Leader of the Opposition Pierre Poilievre is moving Canada’s latest jobs numbers into the centre of his case against Prime Minister Mark Carney, arguing that weak employment data exposes a gap between the government’s economic message and its domestic policy record.
The Conservative leader posted two social media attacks on Carney, one aimed at taxes, energy rules, permitting, and reinvestment, and another built around a split-screen comparison of Carney’s remarks on Canada’s relationship with the US.
The labour backdrop is doing much of the political work. Statistics Canada’s April Labour Force Survey showed total employment down 18,000 from March, with the unemployment rate at 6.9%. The youth unemployment rate reached 14.3%, half a percentage point higher than the previous month.
Further, full-time employment dropped by 47,000 in April, while part-time work increased by 29,000. In total, full-time employment fell by 111,000 positions since January.
In one of Poilievre’s posts, he tied that labour weakness to a four-part economic critique. The attached graphic said Carney had not repealed the industrial carbon tax, repealed the tanker ban, streamlined project approvals, or lowered taxes while eliminating capital gains tax on reinvestment.
Mark Carney has had a year to make these simple fixes and unleash Canada’s economy.

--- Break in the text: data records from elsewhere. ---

/-- A request that an aperture or the host link still owes a reply (R352, R374, R287). -/
structure Request where
  tag     : Nat
  /-- 0 load, 1 store, 2 atomic, 3 tier X line fill, 4 a read for `State.buffer`, 5 a write of an engine or agent,
  6 an atomic of the packet processor. -/
  kind    : Nat
  peer    : Option Nat
  addr    : Nat
  size    : Nat
  data    : List Byte
  aop     : Nat
  group   : Nat
  lane    : Nat
  reg     : Nat
  regs    : Nat
  op      : Option Nat
  signed  : Bool
  issuedAt : Nat
  word    : Nat
  va      : Nat
  sent    : Bool
  /-- A host-scope store that is sent with Relaxed Ordering and ID-Based Ordering clear (R356). -/
  ordered : Bool
  /-- The place in the capture log that the reply's value goes to (R469). -/
  log     : Option Nat
  /-- The lowest Active lane at its word's first issue (R418), and whether its peer has refused it (R375). -/
  first   : Nat
  refused : Bool
  /-- A peer's request: its flit, and the wavelength that it has left on (R373, R374). `sent` says whether it has, and `issuedAt` when it
  last did. -/
  flit    : Option Flit
  wave    : Option Nat
deriving DecidableEq, Repr, Inhabited

/-! ### Cores -/

/-- A frame of scratchpad (R190, R201): owner, page, contents by byte, poison marks, and the order of its last access. -/
structure Frame where
  gang  : Nat
  page  : Nat
  bytes : Table Byte
  marks : BitVec 128
  last  : Nat
deriving DecidableEq, Repr, Inhabited

/-- A comparator (R459, R463): the owning partition (7 free), its descriptor and its report state. -/
structure Comparator where
  part : Nat
  en   : Bool
  desc : List Byte
  hits : Nat
  last : Dword
deriving DecidableEq, Repr, Inhabited

/-- A logical core (R10, R153, R192, R244). -/
structure Core where
  b1       : Nat
  b2       : Nat
  b3       : Nat
  empty    : Bool
  switch   : Bool
  frames   : Table Frame
  fetch    : BitVec 16
  /-- RALLOC.wait requests of each quarter in order: quarter, group, lowest lane, blocks (R158). -/
  requests : List (Nat × Nat × Nat × Nat)
  /-- Atile contents, at `1,024 × physical atile + element`, and claims in the order asked for (R262). -/
  atiles   : Table Word
  claims   : List (Nat × Nat)
  engines  : List Bool
  turn     : Nat
  walkTurn : Nat
  code     : Table Comparator
  data     : Table Comparator
  /-- Clones that wait in the replay queues: quarter and group (R440). -/
  replay   : List (Nat × Nat)
  unwritten : List (List Byte)
  lost     : Nat
  lastIssue : Option (Nat × Nat)
  /-- Lane-cycle counters: four states of 64 bins, and five states of four quarters (R468). -/
  bins     : Table Nat
  totals   : Table Nat
  stopBy   : Option Nat
  /-- The clock since which the lane-cycle counters count (R468), and that of the latest sample (R467). -/
  counted  : Nat
  sampled  : Nat
deriving DecidableEq, Repr, Inhabited

/-- An invalidation that has completed (R332, R336): the cores and contexts that it covers, the VA whose page alone it covers, and the
order of the next write then. -/
structure Swept where
  cores : List Nat
  ctxs  : List Nat
  page  : Option Nat
  order : Nat
deriving DecidableEq, Repr, Inhabited

/-- A code word's or a unit's earlier value (R37, R349): address, the bytes that stood there, and the order of the write that ended it;
for a write through the home slice, its writer (R365), and whether the unit's sector was marked and dirty before it. -/
structure Past where
  loc   : Loc
  bytes : List Byte
  upto  : Nat
  writer : Option Nat
  marked : Bool
  dirty  : Bool
deriving DecidableEq, Repr, Inhabited

/-! ### Device memory -/

/-- What is wrong with a stored symbol (R291, R292): the difference of its bytes, and of its stored inner check, from those of the
error-free symbol. -/
structure SymErr where
  diff  : BitVec 128
  check : BitVec 16
deriving DecidableEq, Repr, Inhabited

/-- A word of an interleave entry (R288). -/
structure Inter where
  chan   : Nat
  region : Nat
  st     : Nat
deriving DecidableEq, Repr, Inhabited

/-- A channel's status (R295). -/
structure Chan where
  state   : Nat
  bysw    : Bool
  cecnt   : Nat
  retired : Nat
  /-- Inner-check failures in the present telemetry period. -/
  fails   : Nat
deriving DecidableEq, Repr, Inhabited

/-- A row's counts, and the line at which the latest stood (R300, R302). -/
structure Row where
  acts      : Nat
  corrected : Nat
  failed    : Nat
  line      : Nat
deriving DecidableEq, Repr, Inhabited

/-- The position that the rebuild engine moves (R296, steps 2 to 4): the frame, the position, the channel and region of the spare, and the
line progress. -/
structure RebuildWork where
  frame  : Nat
  pos    : Nat
  chan   : Nat
  region : Nat
  line   : Nat
deriving DecidableEq, Repr, Inhabited

/-- The rebuild engine (R296, R298). -/
structure Rebuild where
  queue    : List Nat
  active   : Option Nat
  paused   : Bool
  nospare  : Bool
  rate     : Nat
  frames   : Nat
  nextFrame : Nat
  work     : Option RebuildWork
deriving DecidableEq, Repr, Inhabited

/-- A partition's hot-page configuration (R307). -/
structure HotCfg where
  maxmove : Nat
  promo   : Nat
  demote  : Nat
  en      : Bool
  xframe  : Nat
  xcount  : Nat
  hframe  : Nat
  hcount  : Nat
deriving DecidableEq, Repr, Inhabited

— Pierre Poilievre (@PierrePoilievre) May 12, 2026
Why won’t he make these changes today?
Because he’s just another Liberal. pic.twitter.com/HhTMNzkecC
The political target is Carney’s credibility on economic execution. Carney became prime minister in March 2025, and his government has emphasized sovereignty, trade resilience, and stronger growth. The Prime Minister’s Office says his mandate includes defending Canada’s sovereignty and building the strongest economy in the G7.
Poilievre’s earlier video post contrasted Carney saying Canada is in “a rupture, not a transition” with another clip saying Canada remains open to “deeper integration.” It also juxtaposed warnings about dependence on the US with remarks about finding common ground with President Donald Trump after the election.
Which of these two very different men do you agree with? pic.twitter.com/UFn5DJhBy7
— Pierre Poilievre (@PierrePoilievre) May 12, 2026
Poilievre’s framing is clear: Carney is being presented as both a critic of US dependence and a negotiator of deeper cross-border ties. However, the alternative reading is that Carney is shifting to reduce Canada’s vulnerability as the situation with the US progresses.
For now, the fight is less about whether Canada needs growth than about which constraint should be addressed first. Carney is asking voters to accept a longer economic reset built around resilience and market diversification but Poilievre is betting that weak jobs data will make voters demand faster domestic changes before that strategy has time to pay off.